Apparently, what salt does, and I only know this from watching that salt-fat-acid heat show, is salt just emphasises the flavour that's already there.
Yes.
It's why that says that show says it.
But you can use too much salt, I guess.
I believe that show.
I am aghast when I see like grown-up chefs putting handfuls of salt into salt.
It's mad, isn't it?
I don't like it.
I'm not sure it's good for you.
And look at me.
I eat really good for you food, as you can tell.
But I would put a tiny bit of salt in what's inside that pasty.
I would enjoy that.
Tiny, tiny amount.
But if I'm tasting salt over the actual flavour of the food,
and most food has its own proper flavour.
I don't think we're used to what the flavours are anymore without the salt.
Yeah.
I think it's mad when you see what restaurant chefs put in.
The amount of salt and butter they put into it.
Salt and cream.
And cream.
Yeah.
It is shocking.
And sugar for dessert.
Yeah.
When you see them making the dessert and there's three pour in a bucket of sugar in it.
Yeah.
But rather you've reacted to it in a way of saying, well, that's too much salt.
I don't do that at home and my food's fine.
Yes.
Whereas what I've done is now when I cook at home, I put as much salt in as a restaurant chef.
No, no.
Please stop that immediately.
I love it.
Do you think you're a salt addict?
Yeah, definitely a salt addict.
Are you?
Sure.
Yeah.
Okay.
I have a big like tub of flaky salt, moulden sea salt.
Yeah.
And in one of those like sealed things with a with a catch on it.
Yeah.
And I pop that open.
I love listening.
Oh, my God.
Here we go.
With every meal.
Yeah, yeah, yeah.
Before tasting.
Yeah, yeah, yeah.
Yeah.
Well, certainly, like, if I'm having eggs in the morning, that's eggs.
I sort of get it on eggs.
I sort of get that.
It's a blizzard, it's blizzard.
Very sparing.
Where are you with pepper?
I like pepper.
Yeah, got a big black pepper grinder.
Love a bit of that.
Don't you think it's a bit boring?
Like, ooh, I've made my meal.
Salt, salt, salt, pepper, pepper, pepper.
I find.
Nobody's thinking of other things.
Why don't they go, ooh, licorice?
You know, why don't they go, ooh, chocolate?
Instead, why are they always those two?
Always, I think it's a hangover from preserving stuff with salt or something and getting used to that taste.
I was given, I've been given two things.
I think I've probably mentioned this on the podcast before, but my mum got me,
whatever many Christmas presents.
It wasn't my main Christmas present, but it was a salt, garlic and chili grinder.
Okay, yeah.
So then I just used that on everything.
It was like a reverse.
It was the best thing ever.
And now just using salt is very boring to me.
Yeah.
I just want to use that.
Yeah, well, you've, yeah, you've moved on from salt.
So good.
Yeah.
Someone once sent me from Trader Joe's in America.
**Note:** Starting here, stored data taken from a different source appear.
-- ==== Sys2Proof/Machine/Cold.lean ====
section
/-! DEFINITION. The levels and causes of resets (R86 to R89, R118), what an L0 or L1 reset leaves (R117) and its release (R95, R597); the
activation of an update, its confirmation and its roll back, which end in an L1 reset (R568, R569). -/

namespace Sys2Proof.Machine

/-! ## Levels and causes -/

/-- Depth of a level, L0 the deepest (R86). -/
def Level.depth : Level → Nat
  | .l0 => 0
  | .l1 => 1
  | .l2 => 2
  | .l3 => 3

/-- A cause's bit in RST_CAUSE (R118). -/
def Cause.bit : Cause → Nat
  | .por => 0
  | .brownout => 1
  | .ext => 2
  | .wdog => 3
  | .partner => 4
  | .soft => 5
  | .therm => 6
  | .debug => 7
  | .clkfail => 8
  | .escalate => 9

/-- The level, and for L3 the target, that the part's fuse profile gives a source (R87); of a management soft reset, the deepest level. A
clock failure's level is given by its domain (R96). -/
def Part.levelOf (p : Part) : Cause → Level × Option Target
  | .por => (.l0, none)
  | .brownout => (.l0, none)
  | .wdog => if p.profile2 then (.l1, none) else (.l3, some .mgmt)
  | .partner => (if p.profile2 then .l2 else .l1, none)
  | .escalate => (.l1, none)
  | _ => (if p.profile2 then .l0 else .l1, none)

/-- The code of an L3 target in RST_SOFT and RST_LAST (R118). -/
def Target.code : Target → Nat
  | .fab => 0x00
  | .qpc => 0x01
  | .cmd => 0x02
  | .ing => 0x03
  | .fpr => 0x04
  | .cmp => 0x05
  | .cip => 0x06
  | .ftl => 0x07
  | .par => 0x08
  | .jnl => 0x09
  | .sld => 0x0A
  | .rpl => 0x0B
  | .adp => 0x0C
  | .mgmt => 0x1F

/-- The target a TARGET field names, none for a reserved one (R118). -/
def targetOf (n : Nat) : Option Target :=
  [Target.fab, .qpc, .cmd, .ing, .fpr, .cmp, .cip, .ftl, .par, .jnl, .sld, .rpl, .adp, .mgmt].find? fun t => t.code == n

/-- Whether a cause that lasts still holds the head in an L0 or L1 reset (R89, R90, R95, R96, R115). -/
def State.causesStand (s : State) : Bool :=
  !s.rst.aoRails || !s.rst.ref25 || s.rst.extHeld || s.rst.trip || s.rst.brown != 0

/-- The level of the reset in progress, if one is (R88). -/
def State.resetLevel (s : State) : Option Level :=
  match s.rst.stage with
  | .held => some s.rst.level
  | .por => some s.rst.level
  | .l2Clocks => some .l2
  | .l2Reread => some .l2
  | .run => if s.rst.l3Held = [] then none else some .l3
  | _ => none

/-! ## What L0 and L1 leave -/

/-- What is left of the media's own state after DRAM is lost (R117): wear, retired blocks and failed dies (DESIGN CHOICE, log entry 21). -/
def coldFtl (s : State) : Ftl :=
  { ({} : Ftl) with
    blks := tabMap (fun _ e =>
      { ({} : EBlk) with state := e.state, spare := e.spare, factory := e.factory, cause := e.cause, pe := e.pe, reads := e.reads }) (dropMaps s).ftl.blks
    dies := (s.ftl.dies.filter fun e => e.2.failed).map fun e => (e.1, { failed := true : DieSt }) }

/-- The state that an L0 or L1 reset leaves (R86, R117): the pins and the part as they are, and at L1 the sticky fields, the claim state and
the timestamp counter. -/
def State.cold (l : Level) (s : State) : State :=
  let l1 := l == .l1
  { part := s.part
    rst := { level := l, newCause := s.rst.newCause, aoRails := s.rst.aoRails, ref25 := s.rst.ref25, extHeld := s.rst.extHeld, trip := s.rst.trip
             brown := s.rst.brown, cause := if l1 then s.rst.cause else 0, countL1 := if l1 then s.rst.countL1 else 0
             countL2 := if l1 then s.rst.countL2 else 0, countL3 := if l1 then s.rst.countL3 else 0 }
    clk := { good := if l1 then s.clk.good &&& 1 else 0, ref156 := s.clk.ref156, ref100 := s.clk.ref100 }
    pwr := { railLow := s.pwr.railLow, warnLow := s.pwr.warnLow }
    evr := { sseq := s.evr.sseq }
    upd := if l1 then
        { other := s.upd.other, pend := s.upd.pend, pendSlot := s.upd.pendSlot, pendSeq := s.upd.pendSeq, confirmed := s.upd.confirmed
          updId := if s.upd.pend then s.upd.updId else 0, updating := s.upd.pend }
      else { other := s.upd.other }
    cip := { clearedCause := some 0 }
    ftl := coldFtl s
    sld := { ports := (s.sld.ports.filter fun e => e.2.raw).map fun e => (e.1, { raw := true : SledPort }), epoch := if l1 then s.sld.epoch else 0 }
    time := if l1 then s.time else 0
    tx := s.tx
    free := s.free
    pending := s.pending }

/-- The always-on domain is released (R95 steps 1 and 2): RST_CAUSE and RST_COUNT, and the wait of R597 begins. -/
def aoRelease (s : State) : State :=
  let l1 := s.rst.level == .l1
  let s1 := s.onRst fun r =>
    { r with stage := .railWait, aoUp := true, cause := if l1 then r.cause ||| r.newCause else r.newCause, newCause := 0, lastTarget := 0
             countL1 := if l1 then satInc r.countL1 else r.countL1 }
  measureRom ((s1.onClk fun c => { c with good := c.good ||| 1 }).onCfg fun c => { c with loadStart := s.time })

/-- A held reset goes on once its last cause has ended: at L0 tPOR runs, at L1 the always-on domain is released (R95 step 1). -/
def tryRelease (s : State) : State :=
  if s.rst.stage ≠ .held ∨ s.causesStand then s
  else if s.rst.level = .l0 then s.onRst fun r => { r with stage := .por }
  else aoRelease s

/-- Begin, or deepen, an L0 or L1 reset (R86, R88). -/
def startCold (l : Level) (s : State) : State := tryRelease (s.cold l)

/-- Note a cause of an L0 or L1 reset for its release, of a shallower one in RST_CAUSE at once (R118). -/
def addCause (l : Level) (c : Cause) (s : State) : State :=
  s.onRst fun r => { r with newCause := setBit r.newCause c.bit true, cause := if l.depth < 2 then r.cause else setBit r.cause c.bit true }

/-! ## Option bytes of an update -/

/-- Option bytes with another slot and UPDATE_SEQ (R568 step 4). -/
def optWith (b : Bytes) (slotB : Bool) (seq : Nat) : Bytes :=
  withCrc (b.take 9 ++ [if slotB then 1 else 0] ++ slice b 10 26 ++ leBytes 4 seq ++ slice b 40 20)

/-- Write option bytes to a device and read them back (R568 step 4). -/
def writeOptions (d : Device) (b : Bytes) (s : State) : State :=
  ((s.send (.spi d (.eraseSector 0))).send (.spi d (.program 0 b))).send (.spi d (.readBack 0 64))

/-- The update unit asks for an L1 reset (R568 to R570). DEDUCED (log entry 36): it is recorded as a management soft reset. -/
def requestL1 (s : State) : State := startCold .l1 (addCause .l1 .soft s)

/-! ## Activation and confirmation -/

/-- The image in force, as the slot that holds it would be rolled back to (R569). -/
def State.activeImage (s : State) : Option Verified := s.cfg.img.map fun i => { seq := i.seq, digest := i.digest, keyId := i.keyId }

/-- Why a staged image cannot be activated now, as UPD_STAT.DENY encodes it (R568, R583): 0 if it can. -/
def State.updStops (s : State) : Nat :=
  if s.prt.pair ≠ .paired then 1 else if s.pwr.hold then 2 else if s.prt.round.isSome then 3 else 0

/-- Activate the staged image (R568): PEND with the old slot, the volumes handed over, the primary's option bytes rewritten, an L1 reset. -/
def updActivate (s : State) : State :=
  match s.upd.stagedImg with
  | none => s.onUpd fun u => { u with deny := 5 }
  | some v =>
    if s.updStops ≠ 0 then s.onUpd fun u => { u with deny := BitVec.ofNat 3 s.updStops }
    else
      let s1 := s.onUpd fun u =>
        { u with state := .actHold, updating := true, autoReady := false, pend := true, pendSlot := s.cfg.slotB
                 pendSeq := BitVec.ofNat 24 ((s.cfg.img.map (·.seq)).getD 0), updId := word v.seq, other := s.activeImage, stagedImg := none }
      requestL1 (writeOptions .primary (optWith s.cfg.opt (!s.cfg.slotB) v.seq) (giveVolumes s1))

/-- Activation by the automatic condition of R568, tried again when what refused it has ended. -/
def updRetry (s : State) : State :=
  if s.upd.autoReady ∧ s.upd.state = .staged ∧ s.flag P.updAutoActivate ∧ s.updStops = 0 then updActivate s else s

/-- Head 1 that has confirmed its update tells head 0, at the time and at the start of every later session (R568). -/
def sendUpdDone (s : State) : State :=
  match s.cfg.img with
  | some i => if s.upd.confirmed ∧ s.head = 1 then plControl 0x09 (leBytes 4 i.seq) s else s
  | none => s

/-- The confirmation of R568, as the head reaches Paired: the alternate takes the same option bytes, PEND clears. -/
def updConfirm (s : State) : State :=
  match s.cfg.img with
  | some i =>
    if s.upd.pend ∧ s.upd.state = .confirming ∧ s.cfg.src = .primary ∧ i.seq = s.upd.updId.toNat then
      let s1 := writeOptions .alternate s.cfg.opt s
      sendUpdDone (raise 0x100F i.seq .all (s1.onUpd fun u =>
        { u with state := .idle, updating := false, pend := false, pendSlot := false, pendSeq := 0, confirmed := true }))
    else s
  | none => s

/-- Put the option bytes of the old image back into the primary (R569). -/
def writeOldOptions (s : State) : State := writeOptions .primary (optWith s.cfg.opt s.upd.pendSlot s.upd.pendSeq.toNat) s

/-- Roll an update back (R569): after a load from the alternate the head is on its old image and goes on; otherwise it hands its volumes
over, and an L1 reset follows. -/
def updRollBack (s : State) : State :=
  let alt := decide (s.cfg.src = .alternate)
  let s1 := raise 0x1010 (b2n !alt) .all (s.onUpd fun u => { u with fail := 10, state := .idle })
  let clear (s : State) : State := s.onUpd fun u => { u with pend := false, pendSlot := false, pendSeq := 0, updating := false }
  if alt then clear (writeOldOptions s1)
  else requestL1 (clear (writeOldOptions (giveVolumes (s1.onUpd fun u => { u with other := s.activeImage }))))

end Sys2Proof.Machine
end

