/-! ## The activate table (R504) -/

/-- Set the row of an entry and raise its count. -/
def actsHit (row i : Nat) (es : List (Nat × Nat)) : List (Nat × Nat) := modAt i (fun e => (row, e.2 + 1)) es

/-- The place of the entry that a row takes in a full table: the smallest count, lowest place first. -/
def actsVictim (es : List (Nat × Nat)) : Nat :=
  (es.zipIdx.foldl (fun (a : Nat × Nat) e => if e.1.2 < a.2 then (e.2, e.1.2) else a) (0, (es.headD (0, 0)).2)).1

/-- Issue a neighbour refresh: a DRFM where it is chosen and offered, else a same-bank RFM. -/
def neighbourRefresh (ch rank : Nat) (s : State) : State :=
  (s.onBuf fun b => { b with nrr := satInc b.nrr }).send (.ddr ch rank (if s.param P.nrrMode = 1 ∧ s.buf.drfm then 4 else 5))

/-- An activate of a row. Every line that BUF reads counts as one (DESIGN CHOICE, log entry 33). -/
def actRow (ch : Nat) (l : DdrLine) (s : State) : State :=
  let k := (ch, l.sub, l.rank, l.bank)
  let es := tabGetD k [] s.buf.acts
  let (i, es1) := match findIdxFrom (fun (e : Nat × Nat) => e.1 == l.row) 0 es with
    | some (i, _) => (i, actsHit l.row i es)
    | none => if es.length < 32 then (es.length, es ++ [(l.row, 1)]) else (actsVictim es, actsHit l.row (actsVictim es) es)
  let due := decide (s.param P.actThresh ≤ ((es1[i]?).getD (0, 0)).2)
  let s1 := s.onBuf fun b => { b with acts := tabPut k (if due then modAt i (fun e => (e.1, 0)) es1 else es1) b.acts }
  if due then neighbourRefresh ch l.rank s1 else s1

/-! ## Uncorrectable lines (R500, R501) -/

/-- Which elements of a list a struck line holds: the layout inside the region is not stated, so each is held or not as a free bit says
(log entry 3). -/
def struck {α : Type} (xs : List α) (s : State) : List α × State :=
  xs.foldl (fun (a : List α × State) x => let (b, s1) := a.2.freeBit; (if b then a.1 ++ [x] else a.1, s1)) ([], s)

/-- The threshold records of a line restart at 0 (R347): 16 bytes each, in the order of the image's die units (DEDUCED, log entry 39). -/
def recordsRestart (off : Nat) (s : State) : State :=
  let dies := (s.cfg.img.getD {}).units.filter fun u => u.kind == .die
  let all (k : Nat) : Option (Nat × Nat) :=
    (dies.foldl (fun (a : Option (Nat × Nat) × Nat) u =>
      if a.1.isSome then a else if a.2 < u.blocks then (some (u.port * 64 + u.die, a.2), 0) else (none, a.2 - u.blocks)) (none, k)).1
  ((List.range 4).filterMap fun i => all (off / 16 + i)).foldl (fun s e =>
    onBlk e.1 e.2 (fun b => { b with rt := List.replicate 15 0, step := 0, exhaust := 0 }) s) s

/-- The owner of a region acts on an uncorrectable line (R500, table "Uncorrectable errors by region"). -/
def lineLost (region off : Nat) (s : State) : State :=
  match region with
  | 0 => qpError (off / 512) (some 0x0105) s
  | 1 =>
    let (cs, s1) := struck (s.cmd.cmds.filter fun c => c.held.isNone) s
    (cs.map (·.acc)).foldl (fun s a => finish a 0x14 0 2 0 [] (dropWindows a s)) s1
  | 2 => match s.ing.buf.find? fun b => b.slot == off / 4096 with
    | some b => bufferFault b.acc b.num s
    | none => s
  | 3 =>
    let (gs, s1) := struck s.ing.backlog s
    gs.foldl (fun s g => stageFail g.acc 0x02 (fieldLe g.bytes 8 8 / 4096) s) s1
  | 4 =>
    let (gs, s1) := struck s.ing.shadow s
    let ask (s : State) (g : ShadowSeg) : State :=
      (List.range' (g.off / 4096) (ceilDiv (g.off + g.data.length) 4096 - g.off / 4096)).foldl (fun s n =>
        plControl 0x04 (leBytes 3 g.qpn ++ leBytes 2 g.cid ++ leBytes 2 n) s) s
    gs.foldl ask (s1.onIng fun i => { i with shadow := i.shadow.map fun g => if gs.contains g then { g with bad := true } else g })
  | 6 | 7 | 8 | 9 =>
    -- the page or entry comes back from the partner's copy, or is built again from the map log (DESIGN CHOICE, log entry 40)
    if s.prt.pair = .paired then sendFill 4 (padTo 4096 (leBytes 1 region ++ leBytes 8 off)) s else s
  | 11 =>
    let b := off / 256
    let i := off / 64 % 4
    if i < (tabGetD b [] s.fpr.index).length then
      s.onFpr fun f => { f with index := tabUpd b (fun es => es.eraseIdx i) f.index, indexErr := satInc f.indexErr }
    else s
  | 12 => recordsRestart off s
  | 13 =>
    let (xs, s1) := struck s.cip.ctxSpill s
    xs.foldl (fun s x => ctxLost x s) (s1.onCip fun c => { c with ctxSpill := c.ctxSpill.filter fun x => !xs.contains x })
  | 14 =>
    let all := (List.range 16).flatMap fun t => (s.sourcesOf t).flatMap fun v => (s.source (v.vol % 2 ^ 12)).chunks.map fun ch => (t, v, ch)
    let (cs, s1) := struck all s
    cs.foldl (fun s e => chunkFailed e.1 e.2.1 e.2.2 true s) s1
  | _ => s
It was like a chili and lime salt.
And I started using that a lot of, especially.
That sounds quite exotic.
I just put it on avocado's with a squirrel.
And I cut an avocado in half and just put that salt on it.
Is that lovely?
So good.
Just
chili, lime, and what?
Salt.
Is there a chili lime salt?
One thing.
Yeah, in one thing.
They sent it to me from a place called Trader Joe's.
So the supermarket.
Would they send it to me from Trader Joe's?
Where could I buy it?
I'll bet it's somewhere online.
But also, if you say, my name is Dawn French, I would like that sent to my house, please.
You'd be surprised.
All doors closed.
But salt, honestly, I think is the enemy.
Sorry.
No, it's okay.
So you'll be coming to me when you're 66.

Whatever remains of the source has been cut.